Tit-for-tat liquor ban call in Kashmir

The beef ban directive by Jammu and Kashmir High Court has spurred a tit-for-tat call to ban liquor, proscribed in Islam, in the state.

Muzaffar Raina Srinagar Published 13.09.15, 12:00 AM

Srinagar, Sept. 12: The beef ban directive by Jammu and Kashmir High Court has spurred a tit-for-tat call to ban liquor, proscribed in Islam, in the state.

The demand came as the Valley shut down today to protest the court order that asked the administration to enforce the decades-old but largely ignored ban on cattle slaughter and beef sale in the state.

Several political and religious groups argued that if beef-eating hurts the feelings of the state's minority Hindus, so does drinking alcohol wound the majority Muslims' sentiments.

The Karwan-e-Islami, a religious group that had in the past campaigned for a liquor ban, threatened to hit the streets to press its demand.

"If killing bovines hurts the sentiments of any community, so does sale and consumption of liquor hurt the sentiments of Muslims.
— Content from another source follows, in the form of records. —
/-! ### setChan -/

@[simp] theorem setChan_resetHeld (s : State) (ch : Chan) (r : ChannelRecord) :
    (s.setChan ch r).resetHeld = s.resetHeld := by rfl
@[simp] theorem setChan_pending (s : State) (ch : Chan) (r : ChannelRecord) :
    (s.setChan ch r).pending = s.pending := by rfl
@[simp] theorem setChan_ciSoftReset (s : State) (ch : Chan) (r : ChannelRecord) :
    (s.setChan ch r).ci.softReset = s.ci.softReset := by rfl
@[simp] theorem setChan_stc (s : State) (ch : Chan) (r : ChannelRecord) : (s.setChan ch r).stc = s.stc := by rfl
@[simp] theorem setChan_ftc (s : State) (ch : Chan) (r : ChannelRecord) : (s.setChan ch r).ftc = s.ftc := by rfl
@[simp] theorem setChan_lm (s : State) (ch : Chan) (r : ChannelRecord) : (s.setChan ch r).lm = s.lm := by rfl
@[simp] theorem setChan_zas (s : State) (ch : Chan) (r : ChannelRecord) : (s.setChan ch r).zas = s.zas := by rfl
@[simp] theorem setChan_tw (s : State) (ch : Chan) (r : ChannelRecord) : (s.setChan ch r).tw = s.tw := by rfl
@[simp] theorem setChan_al (s : State) (ch : Chan) (r : ChannelRecord) : (s.setChan ch r).al = s.al := by rfl
@[simp] theorem setChan_sub (s : State) (ch : Chan) (r : ChannelRecord) (si : SubIx) :
    (s.setChan ch r).sub si = s.sub si := by rfl
@[simp] theorem setChan_flow (s : State) (ch : Chan) (r : ChannelRecord) (fi : FlowIx) :
    (s.setChan ch r).flow fi = s.flow fi := by rfl
@[simp] theorem setChan_plru (s : State) (ch : Chan) (r : ChannelRecord) (bk : BitVec 12) :
    (s.setChan ch r).plru bk = s.plru bk := by rfl
@[simp] theorem setChan_pinnedCount (s : State) (ch : Chan) (r : ChannelRecord) (lk : LinkId) :
    (s.setChan ch r).pinnedCount lk = s.pinnedCount lk := by rfl
@[simp] theorem setChan_link (s : State) (ch : Chan) (r : ChannelRecord) (lk : LinkId) :
    (s.setChan ch r).link lk = s.link lk := by rfl
@[simp] theorem setChan_drainedWaiting (s : State) (ch : Chan) (r : ChannelRecord) (lk : LinkId) :
    (s.setChan ch r).drainedWaiting lk = s.drainedWaiting lk := by rfl
@[simp] theorem setChan_autoSnapshotDue (s : State) (ch : Chan) (r : ChannelRecord) (lk : LinkId) :
    (s.setChan ch r).autoSnapshotDue lk = s.autoSnapshotDue lk := by rfl
@[simp] theorem setChan_zone (s : State) (ch : Chan) (r : ChannelRecord) (zn : ZoneIx) :
    (s.setChan ch r).zone zn = s.zone zn := by rfl
@[simp] theorem setChan_tariff (s : State) (ch : Chan) (r : ChannelRecord) (ta : TariffIx) :
    (s.setChan ch r).tariff ta = s.tariff ta := by rfl
@[simp] theorem setChan_causesOf (s : State) (ch : Chan) (r : ChannelRecord) (ar : AttnRecord) :
    (s.setChan ch r).causesOf ar = s.causesOf ar := by rfl

/-! ### setPhase -/

@[simp] theorem setPhase_resetHeld (s : State) (p : SoftResetPhase) : (s.setPhase p).resetHeld = s.resetHeld := by rfl
@[simp] theorem setPhase_pending (s : State) (p : SoftResetPhase) : (s.setPhase p).pending = s.pending := by rfl
@[simp] theorem setPhase_ciChannels (s : State) (p : SoftResetPhase) :
    (s.setPhase p).ci.channels = s.ci.channels := by rfl
@[simp] theorem setPhase_stc (s : State) (p : SoftResetPhase) : (s.setPhase p).stc = s.stc := by rfl
@[simp] theorem setPhase_ftc (s : State) (p : SoftResetPhase) : (s.setPhase p).ftc = s.ftc := by rfl
@[simp] theorem setPhase_lm (s : State) (p : SoftResetPhase) : (s.setPhase p).lm = s.lm := by rfl
@[simp] theorem setPhase_zas (s : State) (p : SoftResetPhase) : (s.setPhase p).zas = s.zas := by rfl
@[simp] theorem setPhase_tw (s : State) (p : SoftResetPhase) : (s.setPhase p).tw = s.tw := by rfl
@[simp] theorem setPhase_al (s : State) (p : SoftResetPhase) : (s.setPhase p).al = s.al := by rfl
@[simp] theorem setPhase_sub (s : State) (p : SoftResetPhase) (si : SubIx) :
    (s.setPhase p).sub si = s.sub si := by rfl
@[simp] theorem setPhase_flow (s : State) (p : SoftResetPhase) (fi : FlowIx) :
    (s.setPhase p).flow fi = s.flow fi := by rfl
@[simp] theorem setPhase_plru (s : State) (p : SoftResetPhase) (bk : BitVec 12) :
    (s.setPhase p).plru bk = s.plru bk := by rfl
@[simp] theorem setPhase_pinnedCount (s : State) (p : SoftResetPhase) (lk : LinkId) :
    (s.setPhase p).pinnedCount lk = s.pinnedCount lk := by rfl
@[simp] theorem setPhase_link (s : State) (p : SoftResetPhase) (lk : LinkId) :
    (s.setPhase p).link lk = s.link lk := by rfl
@[simp] theorem setPhase_drainedWaiting (s : State) (p : SoftResetPhase) (lk : LinkId) :
    (s.setPhase p).drainedWaiting lk = s.drainedWaiting lk := by rfl
@[simp] theorem setPhase_autoSnapshotDue (s : State) (p : SoftResetPhase) (lk : LinkId) :
    (s.setPhase p).autoSnapshotDue lk = s.autoSnapshotDue lk := by rfl
@[simp] theorem setPhase_zone (s : State) (p : SoftResetPhase) (zn : ZoneIx) :
    (s.setPhase p).zone zn = s.zone zn := by rfl
@[simp] theorem setPhase_tariff (s : State) (p : SoftResetPhase) (ta : TariffIx) :
    (s.setPhase p).tariff ta = s.tariff ta := by rfl
@[simp] theorem setPhase_chan (s : State) (p : SoftResetPhase) (cn : Chan) :
    (s.setPhase p).chan cn = s.chan cn := by rfl
@[simp] theorem setPhase_causesOf (s : State) (p : SoftResetPhase) (ar : AttnRecord) :
    (s.setPhase p).causesOf ar = s.causesOf ar := by rfl

/-! ### setList -/

@[simp] theorem setList_resetHeld (s : State) (l : List AttnEntry) : (s.setList l).resetHeld = s.resetHeld := by rfl
@[simp] theorem setList_pending (s : State) (l : List AttnEntry) : (s.setList l).pending = s.pending := by rfl
@[simp] theorem setList_ci (s : State) (l : List AttnEntry) : (s.setList l).ci = s.ci := by rfl
@[simp] theorem setList_stc (s : State) (l : List AttnEntry) : (s.setList l).stc = s.stc := by rfl
@[simp] theorem setList_ftc (s : State) (l : List AttnEntry) : (s.setList l).ftc = s.ftc := by rfl
@[simp] theorem setList_lm (s : State) (l : List AttnEntry) : (s.setList l).lm = s.lm := by rfl
@[simp] theorem setList_zas (s : State) (l : List AttnEntry) : (s.setList l).zas = s.zas := by rfl
@[simp] theorem setList_tw (s : State) (l : List AttnEntry) : (s.setList l).tw = s.tw := by rfl
@[simp] theorem setList_alOverrunBitmap (s : State) (l : List AttnEntry) :
    (s.setList l).al.overrunBitmap = s.al.overrunBitmap := by rfl
@[simp] theorem setList_alReady (s : State) (l : List AttnEntry) : (s.setList l).al.ready = s.al.ready := by rfl
@[simp] theorem setList_alCount (s : State) (l : List AttnEntry) : (s.setList l).al.count = s.al.count := by rfl
@[simp] theorem setList_alAgeInterval (s : State) (l : List AttnEntry) :
    (s.setList l).al.ageInterval = s.al.ageInterval := by rfl
@[simp] theorem setList_alAgeDeadline (s : State) (l : List AttnEntry) :
    (s.setList l).al.ageDeadline = s.al.ageDeadline := by rfl
@[simp] theorem setList_alInterruptEnable (s : State) (l : List AttnEntry) :
    (s.setList l).al.interruptEnable = s.al.interruptEnable := by rfl
@[simp] theorem setList_sub (s : State) (l : List AttnEntry) (si : SubIx) : (s.setList l).sub si = s.sub si := by rfl
@[simp] theorem setList_flow (s : State) (l : List AttnEntry) (fi : FlowIx) :
    (s.setList l).flow fi = s.flow fi := by rfl
@[simp] theorem setList_plru (s : State) (l : List AttnEntry) (bk : BitVec 12) :
    (s.setList l).plru bk = s.plru bk := by rfl
@[simp] theorem setList_pinnedCount (s : State) (l : List AttnEntry) (lk : LinkId) :
    (s.setList l).pinnedCount lk = s.pinnedCount lk := by rfl
@[simp] theorem setList_link (s : State) (l : List AttnEntry) (lk : LinkId) :
    (s.setList l).link lk = s.link lk := by rfl
@[simp] theorem setList_drainedWaiting (s : State) (l : List AttnEntry) (lk : LinkId) :
    (s.setList l).drainedWaiting lk = s.drainedWaiting lk := by rfl
@[simp] theorem setList_autoSnapshotDue (s : State) (l : List AttnEntry) (lk : LinkId) :
    (s.setList l).autoSnapshotDue lk = s.autoSnapshotDue lk := by rfl
@[simp] theorem setList_zone (s : State) (l : List AttnEntry) (zn : ZoneIx) :
    (s.setList l).zone zn = s.zone zn := by rfl
@[simp] theorem setList_tariff (s : State) (l : List AttnEntry) (ta : TariffIx) :
    (s.setList l).tariff ta = s.tariff ta := by rfl
@[simp] theorem setList_chan (s : State) (l : List AttnEntry) (cn : Chan) :
    (s.setList l).chan cn = s.chan cn := by rfl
Why should it not be banned in a state where Muslims are the majority?" said Karwan president Molvi Ghulam Rasool Hami.

Hami said Kashmiris overwhelmingly backed a liquor ban, citing how a signature campaign his group had launched against alcohol two years ago had found 4.5 lakh supporters.

"The government paid no heed to our campaign. We will hold rallies again and pressure the government into declaring Jammu and Kashmir a dry state," Hami said.

Independent MLA Sheikh Abdul Rasheed, whose group slaughtered two cows on Thursday to defy the ban on beef, echoed him.

"I don't think any religion permits liquor consumption, and our holy book, the Quran, explicitly bans it. The government should respect the sentiments of all the communities and ban it," Rasheed said.

Liquor, like beef, is being increasingly consumed in the state.

Official figures show that around 542.63 lakh bottles of various kinds of liquor were sold in 2014-15, earning the state government Rs 465 crore in revenues. That was 22 lakh bottles, or Rs 26 crore in revenues, more than the preceding year.

Liquor is sold freely in Jammu, where most of the state's alcohol consumption takes place. In Kashmir, liquor is available at just a few shops and clubs thanks to a militant "ban" imposed at the beginning of the insurgency.

BJP youth leader and MLA Ravinder Raina said one must not politicise that beef ban as the directive had come from the high court.

Raina found no harm in the call for a liquor ban, either. "Liquor is a health hazard and I support the call to ban it," he said.

Restrictions were imposed in several parts of Srinagar today to prevent violence. Cattle had been slaughtered in public across Kashmir yesterday in protest against Thursday's court ruling, which had come on a public interest plea moved in Jammu.

The Ranbir Penal Code banned beef under the Dogra rulers, when few Kashmiri Muslims ate beef anyway. The practice caught on gradually after 1947 and now beef is sold openly across the state although the ban hasn't been revoked.